■ Task directions ■
Which lines of the records contain the word "BitVec"? Copy each one.
*** Opening of Records for this task ***
/-- What the completion of an entry does (R221, R236 to R242). -/
def TileOp.perform (s : State) (team : Nat) : TileOp → State
  | .pass gid sub td tb quarter slot rows _ => performPass s team gid sub td tb quarter slot rows
  | .zero td grade =>
    let s : State := { s with mem := s.mem.writeBytes (tileKey s team td 0) (List.replicate tileBytes 0) }
    s.modTile team td fun x => { x with tag := ⟨grade, false⟩, v := true, d := true }
  | .load td key tag op =>
    let lt := lineTags s key tileBytes
    let s : State := { s with
      mem := s.mem.writeBytes (tileKey s team td 0) (s.mem.readBytes key tileBytes)
      ranges := s.ranges.filter fun r => r.op ≠ op }
    s.modTile team td fun x => { x with tag := ⟨gradeMax lt.grade tag.grade, lt.poison⟩, v := true, d := false }
  | .store td key tag req =>
    let t := ((s.team team).tile td).tag
    let s := writeNear s key (s.mem.readBytes (tileKey s team td 0) tileBytes) ⟨gradeMax t.grade tag.grade, t.poison⟩
    answer s req .none
  | .read ta d items => items.foldl (fun s x =>
      let v : Word := BitVec.ofNat 32 (s.mem.readLe (tileKey s team ta (4 * x.1)) 4)
      answer s x.2.2 (.reg d v (((s.team team).tile ta).tag.join x.2.1) 0)) s
  | .convert td ta slot tag tids =>
    let src := (List.range 1024).map fun k => (BitVec.ofNat 32 (s.mem.readLe (tileKey s team ta (4 * k)) 4) : Word)
    let r := convertTile slot src
    let t := ((s.team team).tile ta).tag.join tag
    let s : State := { s with mem := s.mem.writeBytes (tileKey s team td 0) r.1 }
    let s := s.modTile team td fun x => { x with tag := t, v := true, d := true }
    tids.foldl (fun s tid => deliverFlags s tid r.2 t.grade) s
  | .tilein _ _ => s

/-- What an operation reads as it completes: a pass that adds reads its destination too. The errors there are detected (R180, R212). -/
def TileOp.sense (s : State) (team : Nat) (op : TileOp) : State :=
  let s := op.reads.foldl (fun s n => detectTile s team n) s
  match op with
  | .pass _ sub td _ _ _ _ _ => if sub = 2 then s else detectTile s team td
  | .load _ key _ _ => senseNear s key tileBytes
  | _ => s

/-- What an operation has written whole as it completes: a tile, or near bytes, which come after what their thread read ahead there
(R180, R190, R212). -/
def TileOp.settle (s : State) (team : Nat) : TileOp → State
  | .zero td _ | .load td _ _ _ | .convert td _ _ _ _ => mendTile s team td
  | .store _ key _ req =>
    dropEarly (mendWords s key tileBytes) fun e => (s.thread e.tid).request == some req && e.meets key tileBytes
  | _ => s

/-- An entry completes: its effect, its latch freed, its place in the table free. -/
def completePosted (s : State) (q : Nat) (e : Posted) : State :=
  let s := e.op.perform ((e.op.settle (e.op.sense s e.team) e.team)) e.team
  let s := match e.op with
    | .pass _ _ _ _ _ _ _ latch => freeLatch s q latch
    | _ => s
  unpost s q e

/-- MATRIX_POST (R217): an operation that all have signed is posted when an entry is free, while its world is on the cores. -/
def execMatrixPost (gid n : Nat) (s : State) : Host.Outcome State Fault Refusal :=
  if (s.world (s.team (teamOfGid gid)).world).stat ≤ 2 then .next (tryPost s gid n) else .next s

/-- The candidate for a grant: ready and not granted. -/
def grantable (s : State) (q : Nat) (pass : Bool) : Option Posted :=
  let x := s.quad q
  firstRanked s.time (x.table.filter fun e =>
    e.op.isPass == pass && !e.op.isTileIn && e.ready.isSome && !x.passes.contains e.id && !x.ports.any fun p => p.1 = e.id)

/-- ANVIL_GRANT (R218). -/
def execAnvilGrant (quad : Nat) (s : State) : Host.Outcome State Fault Refusal :=
  match grantable s quad true with
  | some e => .next (s.setQuad quad { s.quad quad with passes := (s.quad quad).passes ++ [e.id] })
  | none => .next s

/-- The distance in quads of a die's 8 × 8 mesh (R272). -/
def meshDist (a b : Nat) : Nat :=
  let d := fun x y : Nat => (x - y) + (y - x)
  d (a % 8) (b % 8) + d (a % 64 / 8) (b % 64 / 8)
*** Close of Records for this task ***
■ Task result ■
      let v : Word := BitVec.ofNat 32 (s.mem.readLe (tileKey s team ta (4 * x.1)) 4)
    let src := (List.range 1024).map fun k => (BitVec.ofNat 32 (s.mem.readLe (tileKey s team ta (4 * k)) 4) : Word)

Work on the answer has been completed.